Den*_*1.5 26
你有没看过谷歌的diff-match-patch?显然谷歌文档使用这组算法.它不仅包括diff模块,还包括补丁模块,因此您可以从较旧的文件和差异生成最新的文件.
包含python版本.
http://code.google.com/p/google-diff-match-patch/
我已经实现了一个纯 python 函数来应用差异补丁来恢复任何一个输入字符串,我希望有人觉得它有用。它使用解析统一差异格式。
import re
_hdr_pat = re.compile("^@@ -(\d+),?(\d+)? \+(\d+),?(\d+)? @@$")
def apply_patch(s,patch,revert=False):
"""
Apply unified diff patch to string s to recover newer string.
If revert is True, treat s as the newer string, recover older string.
"""
s = s.splitlines(True)
p = patch.splitlines(True)
t = ''
i = sl = 0
(midx,sign) = (1,'+') if not revert else (3,'-')

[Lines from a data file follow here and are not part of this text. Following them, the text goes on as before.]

-- ==== Sys2Proof/Machine/Jump.lean ====
section
/-! DEFINITION. Unconditional jumps (44_jump.md, R140 to R142). The link value is pc + 4, the base of a target the jump's own address (C1). -/

namespace Sys2Proof.Machine

/-- The target of JALR: the sum modulo 2^32 with bit 0 cleared (R141). -/
def jalrTarget (base imm : Word) : Word := (base + imm) &&& 0xFFFFFFFE#32

/-- JALR (R141): the target is computed from the old `x[rs1]`. -/
def execJalr (rd rs1 : RegNum) (imm : BitVec 12) (s : State) : Result :=
  s.transfer (jalrTarget (s.reg rs1) (immI imm)) (s.setReg rd (s.pc + 4#32))

/-- JAL (R142). -/
def execJal (rd : RegNum) (offset : BitVec 21) (s : State) : Result :=
  s.transfer (s.pc + immJ offset) (s.setReg rd (s.pc + 4#32))


end Sys2Proof.Machine
end

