-- ==== Sys2Proof/Machine/OpReg.lean ====
section
/-! DEFINITION. Register-register arithmetic (43_op.md, R125 to R135). -/

namespace Sys2Proof.Machine

/-- ADD (R126). -/
def execAdd (rd rs1 rs2 : RegNum) (s : State) : Result := s.writeBack rd (s.reg rs1 + s.reg rs2)

/-- SLT (R127). -/
def execSlt (rd rs1 rs2 : RegNum) (s : State) : Result := s.writeBack rd (setLess (s.reg rs1) (s.reg rs2))

/-- SLTU (R128). -/
def execSltu (rd rs1 rs2 : RegNum) (s : State) : Result := s.writeBack rd (setLessU (s.reg rs1) (s.reg rs2))

/-- AND (R129). -/
def execAnd (rd rs1 rs2 : RegNum) (s : State) : Result := s.writeBack rd (s.reg rs1 &&& s.reg rs2)

/-- OR (R130). -/
def execOr (rd rs1 rs2 : RegNum) (s : State) : Result := s.writeBack rd (s.reg rs1 ||| s.reg rs2)

/-- XOR (R131). -/
def execXor (rd rs1 rs2 : RegNum) (s : State) : Result := s.writeBack rd (s.reg rs1 ^^^ s.reg rs2)

/-- SLL (R132). -/
def execSll (rd rs1 rs2 : RegNum) (s : State) : Result := s.writeBack rd (shiftLeft (s.reg rs1) (shamtOf (s.reg rs2)))

/-- SRL (R133). -/
def execSrl (rd rs1 rs2 : RegNum) (s : State) : Result := s.writeBack rd (shiftRight (s.reg rs1) (shamtOf (s.reg rs2)))

/-- SRA (R134). -/
def execSra (rd rs1 rs2 : RegNum) (s : State) : Result := s.writeBack rd (shiftRightArith (s.reg rs1) (shamtOf (s.reg rs2)))

/-- SUB (R135). -/
def execSub (rd rs1 rs2 : RegNum) (s : State) : Result := s.writeBack rd (s.reg rs1 - s.reg rs2)


end Sys2Proof.Machine
end

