-- ==== Sys2Proof/Certificates/Slice0/Obligations.lean ====
section
/-! DEFINITION. The statements about the model, for the provers. Each docstring names the rule of spec/ it formalises, or says that it is derived. -/

open Sys2Proof Sys2Proof.Machine

/-! ### Encoding -/

/-- Decoding the canonical word of a well-formed instruction gives the instruction back, in both decode modes and for both register counts
(R72 to R77, R80 to R82, R89, R90). -/
def Obligations.DecodeOfEncode : Prop :=
  ∀ (n : RegCount) (mode : DecodeMode) (i : Instr), i.wellFormed n = true → decode n mode (encode i) = .instr i

/-- In strict mode a word that is an instruction is that instruction's canonical word, and the instruction is well-formed: no two words are one
instruction, and no field is misread unnoticed (R81, R89, R90). -/
def Obligations.EncodeOfStrictDecode : Prop :=
  ∀ (n : RegCount) (w : Word) (i : Instr), decode n .strict w = .instr i → encode i = w ∧ i.wellFormed n = true

/-- The strict decode is the opcode table: a word is an instruction with a row's mnemonic exactly when `w & mask == match` of that row, and a word that
no row selects is no instruction (R80, R81). -/
def Obligations.StrictDecodeIsOpcodeTable : Prop :=
  (∀ (w : Word) (r : OpcodeRow), r ∈ opcodeTable → (r.selects w ↔ ∃ i, decodeStrict w = some i ∧ i.mnemonic = r.mnemonic)) ∧
    ∀ w : Word, (∀ r ∈ opcodeTable, ¬ r.selects w) ↔ decodeStrict w = none

/-- The 40 rows are pairwise disjoint, under the strict masks and under the control unit's (R82). -/
def Obligations.OpcodeRowsDisjoint : Prop :=
  opcodeTable.length = 40 ∧
    ∀ (w : Word) (r₁ r₂ : OpcodeRow), r₁ ∈ opcodeTable → r₂ ∈ opcodeTable →
      (r₁.selects w → r₂.selects w → r₁ = r₂) ∧ (r₁.cuSelects w → r₂.cuSelects w → r₁ = r₂)

/-- The partial decode is the table's `cu_match` and `cu_mask` (R82). -/
def Obligations.CuDecodeIsCuTable : Prop :=
  ∀ (w : Word) (r : OpcodeRow), r ∈ opcodeTable → (r.cuSelects w ↔ ∃ i, decodeCu w = .instr i ∧ i.mnemonic = r.mnemonic)

/-- Every word that is an instruction in strict mode is the same instruction under cu_partial (R82). -/
def Obligations.CuPartialExtendsStrict : Prop :=
  ∀ (n : RegCount) (w : Word) (i : Instr), decode n .strict w = .instr i → decode n .cuPartial w = .instr i

/-- Every word that R89 does not accept (no row selects it, or under RV32E a register field is 16 or more) raises IllegalInstruction with the word as its
information, at its own pc; the classes R83 lists are selected by no row (R83). -/
def Obligations.ReservedWordsAreIllegal : Prop :=
  (∀ (s : State) (w : Word), s.hung = false → s.cfg.decodeMode = .strict → s.fetch = .ok w →
      ((∀ r ∈ opcodeTable, ¬ r.selects w) ∨
        (s.cfg.regCount = .rv32e ∧ ∃ i, decodeStrict w = some i ∧ ∃ r ∈ i.regs, 16 ≤ r.toNat)) →
      step s = .fault (.trap (.illegalInstruction w) s.pc)) ∧
    ∀ w : Word,
      (w.extractLsb' 0 2 ≠ 0b11#2 ∨ majorOf (opcode62Of w) = none ∨
        majorOf (opcode62Of w) ∈ [some Major.custom0, some Major.custom1, some Major.custom2, some Major.custom3] ∨
        (majorOf (opcode62Of w) = some .load ∧ funct3Of w ∈ [0b011#3, 0b110#3, 0b111#3]) ∨
        (majorOf (opcode62Of w) = some .store ∧ 3 ≤ (funct3Of w).toNat) ∨
        (majorOf (opcode62Of w) = some .branch ∧ funct3Of w ∈ [0b010#3, 0b011#3]) ∨
        (majorOf (opcode62Of w) ∈ [some Major.jalr, some Major.miscMem, some Major.system] ∧ funct3Of w ≠ 0b000#3) ∨
        (majorOf (opcode62Of w) = some .opImm ∧ funct3Of w = 0b001#3 ∧ funct7Of w ≠ 0#7) ∨
        (majorOf (opcode62Of w) = some .opImm ∧ funct3Of w = 0b101#3 ∧ funct7Of w ∉ [0b0000000#7, 0b0100000#7]) ∨
        (majorOf (opcode62Of w) = some .op ∧ funct3Of w ∈ [0b000#3, 0b101#3] ∧ funct7Of w ∉ [0b0000000#7, 0b0100000#7]) ∨
        (majorOf (opcode62Of w) = some .op ∧ funct3Of w ∉ [0b000#3, 0b101#3] ∧ funct7Of w ≠ 0#7) ∨
        (majorOf (opcode62Of w) = some .system ∧ w ≠ 0x00000073#32 ∧ w ≠ 0x00100073#32)) →
      ∀ r ∈ opcodeTable, ¬ r.selects w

while i < len(p) and p[i].startswith(("---","+++")): i += 1 # skip header lines
while i < len(p):
m = _hdr_pat.match(p[i])
if not m: raise Exception("Cannot process diff")
i += 1
l = int(m.group(midx))-1 + (m.group(midx+1) == '0')
t += ''.join(s[sl:l])
sl = l
while i < len(p) and p[i][0] != '@':
if i+1 < len(p) and p[i+1][0] == '\\': line = p[i][:-1]; i += 2
else: line = p[i]; i += 1
if len(line) > 0:
if line[0] == sign or line[0] == ' ': t += line[1:]
sl += (line[0] != sign)
t += ''.join(s[sl:])
return t
Run Code Online (Sandbox Code Playgroud)
如果有标题行,("--- ...\n","+++ ...\n")它会跳过它们。如果我们有一个统一的差异字符串diffstr代表之间的差异oldstr和newstr:
# recreate `newstr` from `oldstr`+patch
newstr = apply_patch(oldstr, diffstr)
# recreate `oldstr` from `newstr`+patch
oldstr = apply_patch(newstr, diffstr, True)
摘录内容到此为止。